Earlier in the day, it was time for women's saber to make its tournament debut. Honor Johnson (Bethesda, Md.), competing at her first Senior Worlds, led the way for Team USA with a 5-1 record in pools.

Thanks to her high indicator (+12), Johnson advanced directly into Wednesday's main tableau, where the incoming freshman at Princeton University joins Princeton grad Eliza Stone (Princeton, N.J.).

Stone, ranked No. 13 of the tournament's 133 fencers, bypassed pools entirely by virtue of her ranking in the top 16.

Tatiana Nazlymov (Bethesda, Md.) and Elizabeth Tartakovsky (Sea Bright, N.J.) each finished 4-2 in pools. That record advanced each woman to a win-and-in match for a spot in the final 64.

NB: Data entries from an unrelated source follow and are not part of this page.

/-- For the obligations about any step that answers a next state. -/
theorem witness_step :
    (∃ t, step (facing (.command 0x0400000001#40) fresh180) = .next t ∧ t.handoffs ≠ fresh180.handoffs) ∧
    (∃ t, step (facing .reset fresh180) = .next t ∧ t.clkv = false) ∧ ∃ t, step fresh180 = .next t :=
  ⟨⟨_, rfl, by decide⟩, ⟨_, rfl, by decide⟩, _, rfl⟩

/-- A fault's response, and the widest `val`: 2^64, which a 1 Hz clock derives with `RECIP_W = 65`. -/
theorem witness_OneResponsePerCommandWord :
    (∃ t, step (facing (.command 0#40) fresh180) = .next t ∧ t.response = some ⟨.errIllegal, 0, 0⟩) ∧
    ∃ t, step (facing (.command 0x0200000000#40) (stale (paramsOf 1 .shiftScaled 65) 1)) = .next t ∧
      t.response = some ⟨.ok, BitVec.ofNat 65 (2 ^ 64), 32#6⟩ ∧ (paramsOf 1 .shiftScaled 65).valWidth = 65 :=
  ⟨⟨_, rfl, by decide⟩, _, rfl, by decide, by decide⟩

theorem witness_OnlySetfAndSendrawHandOff :
    (∃ t, exec (.setf 1) fresh180 = .next t ∧ t.handoffs ≠ fresh180.handoffs) ∧
    (∃ t, exec (.sendraw 1) fresh180 = .next t ∧ t.handoffs ≠ fresh180.handoffs) :=
  ⟨⟨_, rfl, by decide⟩, _, rfl, by decide⟩

theorem witness_EveryFrameCarriesTheControlByte :
    ∃ t, (∀ h ∈ (facing (.command 0x0500000007#40) fresh180).handoffs, h.ctrl = fresh180.params.ctrlByte) ∧
      step (facing (.command 0x0500000007#40) fresh180) = .next t ∧ t.handoffs = [⟨7#32, 1#8⟩] :=
  ⟨_, by decide, rfl, by decide⟩

/-- k = 0; k = 5 with quotient 0; quotient 2^32; quotients 1 and 2^32 - 1; and a halted core. -/
theorem witness_CalFollowsItsRule :
    (idle ss).fcode = none ∧ (haltedBy .errIllegal (idle ss)).fcode ≠ none ∧
    (1000000000 - 1000000000 : Int) ≤ 0 ∧
    (0 < (1000000000 - 999999995 : Int) ∧ ((idle ss).params.nominal.toNat : Int) * (1000000000 - 999999995) / 1000000000 = 0) ∧
    (0 < (1000000000 - -1000000000 : Int) ∧ 2 ^ 32 ≤ ((idle (paramsOf 2147483648 .shiftScaled 32)).params.nominal.toNat : Int) *
      (1000000000 - -1000000000) / 1000000000) ∧
    ((idle ss).params.nominal.toNat : Int) * (1000000000 - 999999994) / 1000000000 = (1 : Nat) ∧
    ((idle (paramsOf 4294967295 .maxPrecision 32)).params.nominal.toNat : Int) * (1000000000 - 0) / 1000000000 =
      (4294967295 : Nat) := by decide

theorem witness_CalIsIdempotent :
    fresh180.params.nominal = (stale mx 1).params.nominal ∧ fresh180.params.wf = true ∧ fresh180.fcode = none ∧
    (∃ t, exec (.cal 1000) fresh180 = .next t ∧ t.fcode = none) ∧
    (∃ t, exec (.cal 1000) (stale mx 1) = .next t ∧ t.fcode = none) :=
  ⟨by decide, by decide, by decide, ⟨_, rfl, by decide⟩, _, rfl, by decide⟩

theorem witness_CalAlwaysInvalidates :
    ∃ t, exec (.cal 0) fresh180 = .next t ∧ t.fcode = none ∧ fresh180.Inv ∧ fresh180.fresh = true ∧
      t.eclk = fresh180.eclk :=
  ⟨_, rfl, by decide, inv_fresh180, by decide, by decide⟩

theorem witness_CalFrame :
    (∃ t, exec (.cal 1000) fresh180 = .next t ∧ t.fcode = none) ∧
    (∃ t, exec (.cal 1000000000) fresh180 = .next t ∧ t.fcode = some .errCalZero) :=
  ⟨⟨_, rfl, by decide⟩, _, rfl, by decide⟩

theorem witness_CalibrationFitsItsWidths :
    4294967295 < 2 ^ 32 ∧ -2 ^ 31 ≤ (-2147483648 : Int) ∧ 0 < (1000000000 - -2147483648 : Int) ∧
    0 < (1000000000 - 999999999 : Int) := by decide

theorem witness_ShiftOfIsTheNormalisingShift :
    1 ≤ 1 ∧ 8589934591 < 2 ^ 33 ∧ 2 ^ 32 ≤ 1 * 2 ^ 32 ∧ 1 * 2 ^ 32 < 2 ^ 33 ∧
    2 ^ 32 ≤ 8589934591 * 2 ^ 0 ∧ 8589934591 * 2 ^ 0 < 2 ^ 33 ∧
    2 ^ 0 ≤ 1 ∧ 1 < 2 ^ (0 + 1) ∧ 2 ^ 32 ≤ 8589934591 ∧ 8589934591 < 2 ^ (32 + 1) := by decide

theorem witness_ShiftOfRange : shiftOf 1 = 32 ∧ shiftOf 2 = 31 ∧ shiftOf (2 ^ 31) = 1 ∧ shiftOf (2 ^ 32 - 1) = 1 ∧
    shiftOf (2 ^ 32) = 0 ∧ shiftOf (2 ^ 33 - 1) = 0 := by decide

theorem witness_ReciprocalSpans :
    recipOf 1 .shiftScaled = 2 ^ 64 ∧ recipOf 65536 .shiftScaled = 2 ^ 32 ∧ recipOf 65537 .shiftScaled = 4294901760 ∧
    recipOf 4294967295 .shiftScaled = 2 ∧ recipOf 1 .maxPrecision = 2 ^ 64 - 1 ∧
    recipOf 4294967295 .maxPrecision = 2 ^ 32 + 1 := by decide

theorem witness_DeriveFollowsItsRule :
    (haltedBy .errIllegal (idle ss)).fcode ≠ none ∧ ((idle ss).fcode = none ∧ (idle ss).clkv = false) ∧
    ((stale ss 65536).fcode = none ∧ (stale ss 65536).clkv = true ∧ (stale ss 65536).params.mode = .shiftScaled ∧
      2 ^ 32 ≤ (stale ss 65536).eclk.toNat * 2 ^ 16 ∧ (stale ss 65536).eclk.toNat * 2 ^ 16 < 2 ^ 33 ∧
      2 ^ (stale ss 65536).params.recipW ≤ 2 ^ (32 + 16) / (stale ss 65536).eclk.toNat) ∧
    (2 ^ 32 ≤ (stale ss 65537).eclk.toNat * 2 ^ 16 ∧ (stale ss 65537).eclk.toNat * 2 ^ 16 < 2 ^ 33 ∧
      2 ^ (32 + 16) / (stale ss 65537).eclk.toNat < 2 ^ (stale ss 65537).params.recipW) ∧
    ((stale mx 1).params.mode = .maxPrecision ∧ 1 ≤ (stale mx 1).eclk.toNat) := by decide

theorem witness_RecipRangeFaultsExactlyOnSlowClocks :
    (stale (paramsOf 65536 .shiftScaled 32) 65536).Inv ∧
    (∃ t, exec (.f2w 0) (stale (paramsOf 65536 .shiftScaled 32) 65536) = .next t ∧ t.fcode = some .errRecipRange) ∧
    (stale (paramsOf 65537 .shiftScaled 32) 65537).Inv ∧
    (∃ t, exec (.setf 0) (stale (paramsOf 65537 .shiftScaled 32) 65537) = .next t ∧ t.fcode = none) ∧
    (stale (paramsOf 1 .shiftScaled 65) 1).Inv ∧
    (∃ t, exec .derive (stale (paramsOf 1 .shiftScaled 65) 1) = .next t ∧ t.fcode = none) ∧
    (coreOf mx 1 5 0 false true).Inv ∧ ∃ t, exec .derive (coreOf mx 1 5 0 false true) = .next t ∧ t.fcode = none :=
  ⟨inv_stale65536, ⟨_, rfl, by decide⟩, by constructor <;> decide, ⟨_, rfl, by decide⟩, by constructor <;> decide,
    ⟨_, rfl, by decide⟩, by constructor <;> decide, _, rfl, by decide⟩

theorem witness_DeriveIsPure :
    (stale ss 65537).eclk = (coreOf ss 65537 1 2 true true).eclk ∧
    (∃ t u, exec .derive (stale ss 65537) = .next t ∧ t.fcode = none ∧ exec .derive t = .next u) ∧
    (∃ t, exec .derive (coreOf ss 65537 1 2 true true) = .next t ∧ t.fcode = none) :=
  ⟨by decide, ⟨_, _, rfl, by decide, rfl⟩, _, rfl, by decide⟩

theorem witness_DeriveFrame :
    (∃ t, exec .derive (stale ss 65537) = .next t ∧ t.fcode = none) ∧
    (∃ t, exec .derive (stale ss 65536) = .next t ∧ t.fcode = some .errRecipRange) ∧
    (∃ t, exec .derive (stale mx 65536) = .next t ∧ t.params.mode = .maxPrecision) :=
  ⟨⟨_, rfl, by decide⟩, ⟨_, rfl, by decide⟩, _, rfl, by decide⟩

theorem witness_ReferenceAlgorithms : normalise 1 = (4294967296, 32) ∧ normalise 4294967295 = (8589934590, 1) ∧
    1 ≤ 7 ∧ 45 < 2 ^ 6 := by decide

/-- A sum of 2^64 - 1 and one of 2^64, in either mode; and f = 0. -/
theorem witness_TuningWordFormulas :
    1 * (2 ^ 64 - 2 ^ 31 - 1) + 2 ^ 31 < 2 ^ 64 ∧ 2 ^ 64 ≤ 1 * (2 ^ 64 - 2 ^ 31) + 2 ^ 31 ∧
    1 * 17361641481138401521 + 17361641481138401521 / 16 ≥ 2 ^ 64 ∧
    1 * 17361641481138401519 + 17361641481138401519 / 16 < 2 ^ 64 := by decide

/-- The arms of R90 and R97: halted; fresh with a word and with an overflow; no clock; a pair that does not fit, and one
that does, with a word and with an overflow. -/
theorem witness_requestRule :
    (haltedBy .errIllegal fresh180).fcode ≠ none ∧
    (fresh180.fcode = none ∧ fresh180.fresh = true ∧
      tuningWord .shiftScaled 1 fresh180.recip.toNat fresh180.shift.toNat = .ok 25#32) ∧
    (fresh180max.fcode = none ∧ fresh180max.fresh = true ∧
      tuningWord .maxPrecision 180000000 fresh180max.recip.toNat fresh180max.shift.toNat = .error .errOverflow) ∧
    ((idle ss).fresh = false ∧ (idle ss).clkv = false) ∧
    ((stale ss 65536).fresh = false ∧ (stale ss 65536).clkv = true ∧ ¬ pairFits (stale ss 65536)) ∧
    (pairFits (stale ss 65537) ∧ tuningWord .shiftScaled 65537 (recipOf 65537 .shiftScaled)
      (pairShift 65537 .shiftScaled) = .ok 4094#32) ∧
    (pairFits (stale mx 180000000) ∧ tuningWord .maxPrecision 180000000 (recipOf 180000000 .maxPrecision)
      (pairShift 180000000 .maxPrecision) = .error .errOverflow) := by
  unfold pairFits; decide

theorem witness_ShiftScaledOverflowIsUnreachable :
    fresh180.Inv ∧ fresh180.fcode = none ∧ fresh180.params.recipW = 32 ∧ 4294967295 < 2 ^ 32 ∧
    (∃ t, exec (.f2w 4294967295) fresh180 = .next t ∧ t.fcode = none) ∧
    (1 ≤ 4294967295 ∧ 2147483647 ≤ 4294967295 / 2 ∧ 0 ≤ 1 / 2) :=
  ⟨inv_fresh180, by decide, by decide, by decide, ⟨_, rfl, by decide⟩, by decide⟩

/-- f = c for a clock that overflows there, and for one above 2^31 that does not. -/
theorem witness_MaxPrecisionOverflowsExactlyAboveTheClock :
    (2 ^ 64 - 1) % 2147483648 ≤ 2 ^ 31 - 1 ∧ ¬ (2 ^ 64 - 1) % 3000000005 ≤ 2 ^ 31 - 1 ∧ 3000000005 < 2 ^ 32 ∧
    tuningWord .maxPrecision 3000000005 (recipOf 3000000005 .maxPrecision) 0 = .ok 4294967295#32 := by decide

theorem witness_TuningWordAccuracy :
    tuningWord .maxPrecision 1 (recipOf 180000000 .maxPrecision) 0 = .ok 24#32 ∧ 1 ≤ 1 ∧ 4294967295 < 2 ^ 32 ∧
    shiftOf 180000000 = 5 ∧ recipOf 180000000 .shiftScaled = 763 := by decide

theorem witness_RequestFrame :
    (∃ t, exec (.f2w 1) fresh180 = .next t ∧ fresh180.fresh = true) ∧
    (∃ t, exec (.setf 1) (idle ss) = .next t ∧ t.fcode ≠ none) ∧
    (∃ t, exec (.setf 1) (stale mx 65537) = .next t ∧ t.params.mode = .maxPrecision) :=
  ⟨⟨_, rfl, by decide⟩, ⟨_, rfl, by decide⟩, _, rfl, by decide⟩

theorem witness_SendrawFollowsItsRule :
    4294967295 < 2 ^ 32 ∧ (idle ss).fcode = none ∧ (haltedBy .errCalRange (idle ss)).fcode ≠ none := by decide

theorem witness_SetfIsF2wWithAHandoff :
    ∃ t u, exec (.f2w 1) (stale ss 180000000) = .next t ∧ exec (.setf 1) (stale ss 180000000) = .next u ∧
      t.response = some ⟨.ok, 25#65, 0#6⟩ :=
  ⟨_, _, rfl, rfl, by decide⟩

theorem witness_F2wThenSendrawIsSetf :
    ∃ t u x, exec (.f2w 1) (stale ss 180000000) = .next t ∧ t.response = some ⟨.ok, 25#65, 0#6⟩ ∧
      exec (.sendraw (25#65).toNat) t = .next u ∧ exec (.setf 1) (stale ss 180000000) = .next x :=
  ⟨_, _, _, rfl, by decide, rfl, rfl⟩

theorem witness_SetfTwiceDerivesOnce :
    ∃ t u, exec (.setf 1) (stale ss 180000000) = .next t ∧ t.fcode = none ∧ exec (.setf 1) t = .next u :=
  ⟨_, _, rfl, by decide, rfl⟩

theorem witness_ZeroCalibrationUsesTheNominalClock :
    ∃ t u, (stale ss 7).params.wf = true ∧ exec (.cal 0) (stale ss 7) = .next t ∧ exec (.setf 1) t = .next u ∧
      u.fcode = none :=
  ⟨_, _, by decide, rfl, rfl, by decide⟩

theorem witness_SendrawFrame :
    (∃ t, exec (.sendraw 7) fresh180 = .next t) ∧
    ∃ t, exec (.sendraw 7) (haltedBy .errIllegal fresh180) = .next t ∧ t.fcode ≠ none :=
  ⟨⟨_, rfl⟩, _, rfl, by decide⟩

end Sys2Proof.Tests
end

section
/-! PROOFS. The parameters of 00_scope.md R8 as integer bounds, and when a step has a next state (R25). -/

namespace Sys2Proof.Machine

/-- Legal parameters in the words of R8, on integers. -/
theorem params_wf_iff (p : Params) : p.wf = true ↔ 1 ≤ p.nominal.toNat ∧ 32 ≤ p.recipW ∧ p.recipW ≤ 65 := by
  have hn : p.nominal ≠ 0#32 ↔ 1 ≤ p.nominal.toNat := by
    rw [Nat.one_le_iff_ne_zero, ne_eq, ne_eq, ← BitVec.toNat_inj, BitVec.toNat_ofNat, Nat.zero_mod]
  simp only [Params.wf, Bool.and_eq_true, bne_iff_ne, decide_eq_true_eq, hn, and_assoc]

/-- A command always answers a next state: a fault of the core is one too (R113). -/
theorem exec_has_next (i : Instr) (s : State) : ∃ t, exec i s = .next t := by
  by_cases h : s.fcode = none
  · exact ⟨_, exec_of_running i h⟩
  · exact ⟨_, exec_of_halted i h⟩

/-- So does taking any command word, legal or reserved. -/
theorem takeCommand_has_next (w : CmdWord) (s : State) : ∃ t, takeCommand w s = .next t := by
  rcases takeCommand_cases w s with ⟨_, h⟩ | ⟨_, _, h⟩ | ⟨_, i, _, h⟩
  · exact ⟨_, h⟩
  · exact ⟨_, h⟩
  · rw [h]
    exact exec_has_next i s

theorem step_has_next {s : State} (hp : s.params.wf = true) : ∃ t, step s = .next t := by
  rcases step_cases s hp with ⟨_, h⟩ | ⟨_, _, h⟩ | ⟨w, _, _, h⟩
  · exact ⟨_, h⟩
  · exact ⟨_, h⟩
  · rw [h]
    exact takeCommand_has_next w _

theorem step_of_not_wf {s : State} (hp : ¬ s.params.wf = true) : step s = .fault .badParameters := if_neg hp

As fate would have it, they both faced German fencers in their direct elimination bouts. Nazlymov defeated Lea Krueger, 15-9, while Tartakovsky lost a close match to Larissa Eifler, 15-11.

What's Next?

The first medals of the 2022 Fencing World Championships will be earned Monday with world titles on the line in women's epee and men's saber.

Sixty-four athletes remain in each weapon, and they'll fence a single-elimination bracket until a world champion is crowned. (In individual fencing competitions — other than the Olympics — there is no bronze medal match, meaning there will be two bronze medalists in each event.) 

In women's epee, Team USA will be represented by Kat Holmes (Washington, D.C.)Margherita Guzzi Vincenti (Hartland, Wis.) and Anna van Brummen (Goleta, Calif.).

In men's saber, all four members of Team USA will compete: Daryl Homer (New York, N.Y.)Eli Dershwitz (Sherborn, Mass.)Andrew Mackiewicz (New York, N.Y.) and Khalil Thompson (Teaneck, N.J.).